The Deep Arbitrary Polynomial Chaos Neural Network or how Deep
Artificial Neural Networks could benefit from Data-Driven Homogeneous Chaos
Theory
- URL: http://arxiv.org/abs/2306.14753v1
- Date: Mon, 26 Jun 2023 15:09:14 GMT
- Title: The Deep Arbitrary Polynomial Chaos Neural Network or how Deep
Artificial Neural Networks could benefit from Data-Driven Homogeneous Chaos
Theory
- Authors: Sergey Oladyshkin, Timothy Praditia, Ilja Kr\"oker, Farid Mohammadi,
Wolfgang Nowak, Sebastian Otte
- Abstract summary: Approaches based on Deep Artificial Networks (DANN) are very popular in our days.
For a majority of deep learning approaches based on DANNs, the kernel structure of neural signal processing remains the same.
To tackle the challenge, we suggest to employ the data-driven generalization of PCE theory known as arbitrary chaos.

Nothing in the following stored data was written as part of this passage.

theorem recordByte_recordNumber_succ (b : Byte) (bytes : List Byte) (k : Nat) :
    recordByte (recordNumber (b :: bytes)) (k + 1) = recordByte (recordNumber bytes) k := by
  have hshift : recordNumber (b :: bytes) >>> 8 = recordNumber bytes := by
    rw [recordNumber, Nat.shiftRight_eq_div_pow]
    have := b.isLt
    omega
  rw [recordByte, recordByte, Nat.mul_succ, Nat.add_comm, Nat.shiftRight_add, hshift]

theorem map_recordByte_recordNumber (bytes : List Byte) :
    (List.range bytes.length).map (recordByte (recordNumber bytes)) = bytes := by
  induction bytes with
  | nil => rfl
  | cons b bytes ih =>
    rw [List.length_cons, List.range_succ_eq_map, List.map_cons, recordByte_recordNumber_zero, List.map_map]
    congr 1
    exact (List.map_congr_left fun k _ => recordByte_recordNumber_succ b bytes k).trans ih

/-- A whole record is read back from its number. -/
theorem recordBytes_recordNumber {bytes : List Byte} (h : bytes.length = Config.recBytes) :
    recordBytes (8 * Config.recBytes) (recordNumber bytes) = bytes := by
  rw [recordBytes, ← h, Nat.mod_eq_of_lt (recordNumber_lt bytes), map_recordByte_recordNumber]

/-- Settles O1: the meaningful bytes decode to the instruction, the zeros after them do not matter, and the number
keeps all twelve bytes. -/
theorem decodeOfEncodeIsTheInstruction : Obligations.DecodeOfEncodeIsTheInstruction := by
  intro i h
  refine ⟨length_encode h, decode_encode h, ?_⟩
  rw [decodeTableWord, recordBytes_recordNumber (length_encode h), decode_encode h]

/-! Encoding what was decoded (30_encoding.md R86) -/

/-- Bytes that decode begin with the meaningful bytes of what they decode to. -/
theorem encodeMeaningful_prefix_of_decode_done {bytes : List Byte} {i : Instr} (h : decode bytes = .done i) :
    encodeMeaningful i <+: bytes := by
  match bytes with
  | [] => cases h
  | t :: rest =>
    obtain ⟨rfl, e⟩ | ⟨rfl, e⟩ | ⟨rfl, e⟩ | ⟨-, e⟩ := decode_cons t rest <;> rw [e] at h
    · match rest with
      | [] => cases h
      | [_] => cases h
      | m :: c :: tail =>
        cases h
        exact List.prefix_append [0, m, c] tail
    · match rest with
      | [] => cases h
      | k :: tail =>
        cases h
        have hk : (k.zeroExtend 16).truncate 8 = k := by bv_omega
        rw [encodeMeaningful, hk]
        exact List.prefix_append [1, k] tail
    · match rest with
      | [] => cases h
      | n :: codes =>
        obtain ⟨-, e'⟩ | ⟨-, -, e'⟩ | ⟨-, hlen, e'⟩ := decodeMacro_cons n codes <;> rw [e'] at h <;> cases h
        rw [encodeMeaningful, List.length_take, Nat.min_eq_left hlen, BitVec.ofNat_toNat, BitVec.setWidth_eq]
        exact (List.prefix_append_right_inj [2, n]).2 (List.take_prefix _ _)
    · cases h

/-- Settles O2: what a record decodes to is well formed and its meaningful bytes begin the record. -/
theorem reencodingReproducesMeaningfulBytes : Obligations.ReencodingReproducesMeaningfulBytes := by
  intro bytes i _ h
  exact ⟨wellFormed_of_decode_done h, (List.prefix_iff_eq_take.1 (encodeMeaningful_prefix_of_decode_done h)).symm⟩

/-! The outcome of each record (30_encoding.md R83) -/

/-- Settles O3, by the tag and, for a Macro record, by its length byte: ten code bytes are enough for every legal
length. -/
theorem everyRecordHasOneOutcome : Obligations.EveryRecordHasOneOutcome := by
  intro t n c rest hrest
  obtain ⟨rfl, e⟩ | ⟨rfl, e⟩ | ⟨rfl, e⟩ | ⟨ht, e⟩ := decode_cons t (n :: c :: rest)
  · rfl
  · rw [e, if_neg (by decide), if_pos rfl, BitVec.ofNat_toNat]
    rfl
  · rw [e, if_neg (by decide), if_neg (by decide), if_pos rfl]
    obtain ⟨hn, e'⟩ | ⟨hn, hlt, -⟩ | ⟨hn, -, e'⟩ := decodeMacro_cons n (c :: rest)
    · rw [e', if_neg (Nat.not_le.2 hn)]
    · rw [List.length_cons] at hlt
      omega
    · rw [e', if_pos hn]
  · obtain ⟨h0, h1, h2⟩ := ne_tag_of_three_le ht
    rw [e, if_neg h0, if_neg h1, if_neg h2]

/-- Settles O5, by running the decoder on the five words. -/
theorem specWordsDecodeAsWritten : Obligations.SpecWordsDecodeAsWritten :=
  ⟨by decide, by decide, by decide, by decide, by decide⟩

end Sys2Proof
end

section
/-! SUPPORT. The load (O11 to O15): one cycle reads one byte, so a record is read byte by byte and decided by its last
meaningful byte, and the table is loaded record by record. -/

namespace Sys2Proof

/-- A record stays open until its last meaningful byte is read (30_encoding.md R82): what fewer bytes decoded to would
have all its meaningful bytes among them. -/
theorem decode_take_encodeMeaningful {d : Instr} (hd : d.wellFormed = true) {k : Nat}
    (hk : k < (encodeMeaningful d).length) : decode ((encodeMeaningful d).take k) = .needMore := by
  by_contra hne
  have hdone : decode ((encodeMeaningful d).take k) = .done d := by
    rw [← decode_append ((encodeMeaningful d).drop k) hne, List.take_append_drop, decode_encodeMeaningful hd]
  have hlen := (encodeMeaningful_prefix_of_decode_done hdone).length_le
  rw [List.length_take] at hlen
  omega

theorem two_le_length_encodeMeaningful (d : Instr) : 2 ≤ (encodeMeaningful d).length := by
  cases d <;> simp [encodeMeaningful]

end Sys2Proof

namespace Sys2Proof.Machine

variable {s : State}

theorem record_lt_or_last (i : Fin Config.nSlots) : i.val < 5 ∨ i.val = 5 :=
  Nat.lt_or_eq_of_le (Nat.le_of_lt_succ i.isLt)

/-! The outcomes of the bytes read (40_config_decoder.md R91 to R96) -/

theorem loadDecoded_needMore {got : List Byte} (h : decode got = .needMore) (s : State) :
    loadDecoded got s = { s with recBuf := got } := by
  rw [loadDecoded, h]

/-- A finished record before the last one leads to the next record (45_main_loop.md R180). -/
theorem loadDecoded_done_of_lt {got : List Byte} {d : Instr} (hd : decode got = .done d) (h : s.li.val < 5) :
    loadDecoded got s = { s with
      desc := s.desc.set s.li.val d s.li.isLt
      recBuf := []
      li := ⟨s.li.val + 1, Nat.succ_lt_succ h⟩
      ph := .load } := by
  rw [loadDecoded_done hd]
  obtain ⟨i, hi, e⟩ | ⟨hl, -⟩ := afterRecord_cases { s with desc := s.desc.set s.li.val d s.li.isLt, recBuf := [] }
  · rw [e, show i = ⟨s.li.val + 1, Nat.succ_lt_succ h⟩ from Fin.ext hi]
  · exact absurd hl h.ne

/-- The last record leads to the first iteration (45_main_loop.md R180). -/
theorem loadDecoded_done_of_last {got : List Byte} {d : Instr} (hd : decode got = .done d) (h : s.li.val = 5) :
    loadDecoded got s = { s with
      desc := s.desc.set s.li.val d s.li.isLt
      recBuf := []
      sl := 0
      sig := #v[false, false, false]
      ph := .scan } := by
  rw [loadDecoded_done hd]
  obtain ⟨i, hi, -⟩ | ⟨-, e⟩ := afterRecord_cases { s with desc := s.desc.set s.li.val d s.li.isLt, recBuf := [] }
  · have hlast : i.val < 6 := i.isLt
    rw [hi, h] at hlast
    exact absurd hlast (lt_irrefl 6)
  · exact e

theorem loadDecoded_badTag {got : List Byte} {tag : Byte} (h : decode got = .badTag tag) (hb : s.recBuf = []) :
    loadDecoded got s = { s with ph := .fault, cfgErr := true, err := ⟨1, BitVec.ofNat 3 s.li.val, tag, 0⟩ } := by
  rw [loadDecoded, h]
  simp only [raiseConfigDecodeError, ← hb]
  rfl

theorem loadDecoded_badMacroLength {got : List Byte} {n : Byte} (h : decode got = .badMacroLength n)
    (hb : s.recBuf = []) :
    loadDecoded got s = { s with ph := .fault, cfgErr := true, err := ⟨2, BitVec.ofNat 3 s.li.val, 2, n⟩ } := by
  rw [loadDecoded, h]
  simp only [raiseConfigDecodeError, ← hb]
  rfl

/-- The load writes nothing but the table, the error and its own place (R91). -/
theorem loadDecoded_frame (got : List Byte) (s : State) :
    (loadDecoded got s).trace = s.trace ∧ (loadDecoded got s).last = s.last ∧ (loadDecoded got s).fb = s.fb ∧
      (loadDecoded got s).ev = s.ev ∧ (loadDecoded got s).cp = s.cp ∧ (loadDecoded got s).mi = s.mi ∧
      (loadDecoded got s).dly = s.dly ∧ (loadDecoded got s).pinScript = s.pinScript := by
  obtain ⟨-, e⟩ | ⟨d, i, -, -, e⟩ | ⟨d, -, -, e⟩ | ⟨b, -, e⟩ | ⟨n, -, e⟩ := loadDecoded_cases got s <;> simp [e]

/-- Every outcome replaces the record buffer. -/
theorem loadDecoded_recBuf (got buf : List Byte) (s : State) :
    loadDecoded got { s with recBuf := buf } = loadDecoded got s := by
  rw [loadDecoded, loadDecoded]
  cases decode got <;> rfl

/-! One cycle -/

/-- A record's bytes lie in the store (20_memory.md R50, R51). -/
theorem loadAddress_lt (h : s.recBuf.length < Config.recBytes) : loadAddress s < Config.cfgBytes := by
  have hli : s.li.val < 6 := s.li.isLt
  simp only [loadAddress, recordBase, Config.recBytes, Config.cfgBytes] at h ⊢
  omega

theorem step_load {v : Byte} (hr : rstNow s = false) (hp : s.ph = .load) (ha : loadAddress s < Config.cfgBytes)
    (hv : s.store.read (loadAddress s) = v) :
    step s = .next (loadDecoded (s.recBuf ++ [v]) ((passEdge s).log (.rb (loadAddress s) v))) := by
  have hread : storeRead (loadAddress (passEdge s)) (passEdge s) = .ok v := (storeRead_of_lt ha).trans (congrArg _ hv)
  rw [step_low hr, phaseCycle_load (s := passEdge s) hp, phaseLoad, hread]
  rfl

/-- Settles O11, by the outcome of the bytes read. -/
theorem loadReadsOneByteACycle : Obligations.LoadReadsOneByteACycle := by
  intro s v hr hp ha hv
  refine ⟨_, step_load hr hp ha hv, ?_⟩
  set u := (passEdge s).log (.rb (loadAddress s) v)
  obtain ⟨htrace, hlast, hfb, hev, hcp, hmi, hdly, hpin⟩ := loadDecoded_frame (s.recBuf ++ [v]) u
  refine ⟨htrace, hlast, hfb, loadDecoded_store _ u, hev, hcp, hmi, hdly, hpin, fun hd => ?_, fun d hd => ?_⟩
  · rw [loadDecoded_needMore hd]
    exact ⟨hp, rfl, rfl, rfl, rfl, rfl⟩
  · obtain hl | hl : u.li.val < 5 ∨ u.li.val = 5 := record_lt_or_last u.li
    · rw [loadDecoded_done_of_lt hd hl]
      exact ⟨rfl, rfl, fun _ => ⟨rfl, rfl, rfl, rfl⟩, fun h => absurd h hl.ne⟩
    · rw [loadDecoded_done_of_last hd hl]
      exact ⟨rfl, rfl, fun h => absurd hl h.ne, fun _ => ⟨rfl, rfl, rfl, rfl⟩⟩

/-! The cycles of one record -/

/-- The reads of bytes from an address on join the trace (R91). -/
def State.logReads (a : Nat) (bytes : List Byte) (s : State) : State :=
  { s with trace := s.trace ++ readsTrace a bytes }

theorem logReads_cons (a : Nat) (v : Byte) (rest : List Byte) (s : State) :
    s.logReads a (v :: rest) = (s.log (.rb a v)).logReads (a + 1) rest := by
  simp [State.logReads, State.log, readsTrace]

/-- Bytes of record `LI` that leave it open until the last of them are read one a cycle, in ascending address order,
and then lead to their outcome. -/
theorem run_reads {bytes : List Byte} (hr : NoReset s) (hp : s.ph = .load) (hne : bytes ≠ [])
    (hlen : s.recBuf.length + bytes.length ≤ Config.recBytes)
    (hopen : ∀ k, k < bytes.length → decode (s.recBuf ++ bytes.take k) = .needMore)
    (hstore : ∀ k v, bytes[k]? = some v → s.store.read (loadAddress s + k) = v) :
    runFor bytes.length s = .next (loadDecoded (s.recBuf ++ bytes) (s.logReads (loadAddress s) bytes)) := by
  induction bytes generalizing s with
  | nil => exact absurd rfl hne
  | cons v rest ih =>
    rw [List.length_cons] at hlen
    have hs := step_load (rstNow_of_noReset hr) hp (loadAddress_lt (by omega)) (hstore 0 v rfl)
    rw [passEdge_eq s hr] at hs
    by_cases hrest : rest = []
    · subst hrest
      exact runFor_one hs
    · have hv : decode (s.recBuf ++ [v]) = .needMore := hopen 1 (by simpa [List.length_pos_iff] using hrest)
      rw [loadDecoded_needMore hv] at hs
      set t := { s.log (.rb (loadAddress s) v) with recBuf := s.recBuf ++ [v] }
      have haddr : loadAddress t = loadAddress s + 1 := by
        simp only [loadAddress, t, log_li, List.length_append, List.length_singleton, Nat.add_assoc]
      have hlen' : t.recBuf.length + rest.length ≤ Config.recBytes := by
        rw [List.length_append, List.length_singleton]
        omega
      have hopen' (k : Nat) (hk : k < rest.length) : decode (t.recBuf ++ rest.take k) = .needMore := by
        rw [List.append_assoc]
        exact hopen (k + 1) (Nat.succ_lt_succ hk)
      have hstore' (k : Nat) (w : Byte) (hw : rest[k]? = some w) : t.store.read (loadAddress t + k) = w := by
        rw [haddr, Nat.add_assoc, Nat.add_comm 1]
        exact hstore (k + 1) w hw
      calc runFor (rest.length + 1) s
          = runFor rest.length t := runFor_succ hs
        _ = .next (loadDecoded (t.recBuf ++ rest) (t.logReads (loadAddress t) rest)) :=
          ih hr hp hrest hlen' hopen' hstore'
        _ = .next (loadDecoded (s.recBuf ++ v :: rest) (s.logReads (loadAddress s) (v :: rest))) := by
          rw [haddr, logReads_cons, List.append_cons]
          exact congrArg _ (loadDecoded_recBuf _ t.recBuf
            ((s.log (.rb (loadAddress s) v)).logReads (loadAddress s + 1) rest))

theorem loadAddress_of_empty (hb : s.recBuf = []) : loadAddress s = recordBase s.li := by
  rw [loadAddress, hb, List.length_nil, Nat.add_zero]

/-- `run_reads` for a record from its first byte. -/
theorem run_record {bytes : List Byte} (hr : NoReset s) (hp : s.ph = .load) (hb : s.recBuf = []) (hne : bytes ≠ [])
    (hlen : bytes.length ≤ Config.recBytes) (hopen : ∀ k, k < bytes.length → decode (bytes.take k) = .needMore)
    (hstore : ∀ k v, bytes[k]? = some v → s.store.read (recordBase s.li + k) = v) :
    runFor bytes.length s = .next (loadDecoded bytes (s.logReads (recordBase s.li) bytes)) := by
  have hrun := run_reads (bytes := bytes) hr hp hne (by rwa [hb, List.length_nil, Nat.zero_add]) (by rwa [hb])
    (by rwa [loadAddress_of_empty hb])
  rwa [loadAddress_of_empty hb, hb] at hrun

/-! Records that raise `ConfigDecodeError` (60_exceptions.md R202, R203) -/

/-- Settles O12: the tag byte alone decides. -/
theorem badTagTakesConfigDecodeError : Obligations.BadTagTakesConfigDecodeError := by
  intro s tag hr hp hb htag hread
  have ha : loadAddress s < Config.cfgBytes := loadAddress_lt (by simp [hb])
  have hs := step_load (v := tag) (rstNow_of_noReset hr) hp ha (by rwa [loadAddress_of_empty hb])
  rwa [passEdge_eq s hr, loadAddress_of_empty hb, hb, List.nil_append,
    loadDecoded_badTag (s := s.log _) (decode_eq_badTag htag []) hb] at hs

/-- Settles O13: the record is open after its tag and decided by its length byte. -/
theorem badMacroLengthTakesConfigDecodeError : Obligations.BadMacroLengthTakesConfigDecodeError := by
  intro s n hr hp hb hn htag hlen
  have hd : decode [2, n] = .badMacroLength n := by
    rw [decode_tagMacro, decodeMacro, if_pos (show Config.macroMax < n.toNat from hn)]
  have hlength : [2, n].length ≤ Config.recBytes := by simp [Config.recBytes]
  have hrun := run_record hr hp hb (List.cons_ne_nil _ _) hlength (fun | 0, _ => rfl | 1, _ => rfl)
    (fun | 0, _, rfl => htag | 1, _, rfl => hlen)
  rwa [loadDecoded_badMacroLength (s := s.logReads _ _) hd hb] at hrun

/-! Legal records (40_config_decoder.md R92 to R94) -/

theorem length_readsTrace (a : Nat) (bytes : List Byte) : (readsTrace a bytes).length = bytes.length := by
  induction bytes generalizing a with
  | nil => rfl
  | cons v rest ih => rw [readsTrace, List.length_cons, List.length_cons, ih]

- Score: 0.44040106718326594
- License: http://arxiv.org/licenses/nonexclusive-distrib/1.0/
- Abstract: Artificial Intelligence and Machine learning have been widely used in various
fields of mathematical computing, physical modeling, computational science,
communication science, and stochastic analysis. Approaches based on Deep
Artificial Neural Networks (DANN) are very popular in our days. Depending on
the learning task, the exact form of DANNs is determined via their multi-layer
architecture, activation functions and the so-called loss function. However,
for a majority of deep learning approaches based on DANNs, the kernel structure
of neural signal processing remains the same, where the node response is
encoded as a linear superposition of neural activity, while the non-linearity
is triggered by the activation functions. In the current paper, we suggest to
analyze the neural signal processing in DANNs from the point of view of
homogeneous chaos theory as known from polynomial chaos expansion (PCE). From
the PCE perspective, the (linear) response on each node of a DANN could be seen
as a $1^{st}$ degree multi-variate polynomial of single neurons from the
previous layer, i.e. linear weighted sum of monomials. From this point of view,
the conventional DANN structure relies implicitly (but erroneously) on a
Gaussian distribution of neural signals. Additionally, this view revels that by
design DANNs do not necessarily fulfill any orthogonality or orthonormality
condition for a majority of data-driven applications. Therefore, the prevailing
handling of neural signals in DANNs could lead to redundant representation as
any neural signal could contain some partial information from other neural
signals. To tackle that challenge, we suggest to employ the data-driven
generalization of PCE theory known as arbitrary polynomial chaos (aPC) to
construct a corresponding multi-variate orthonormal representations on each
node of a DANN to obtain Deep arbitrary polynomial chaos neural networks.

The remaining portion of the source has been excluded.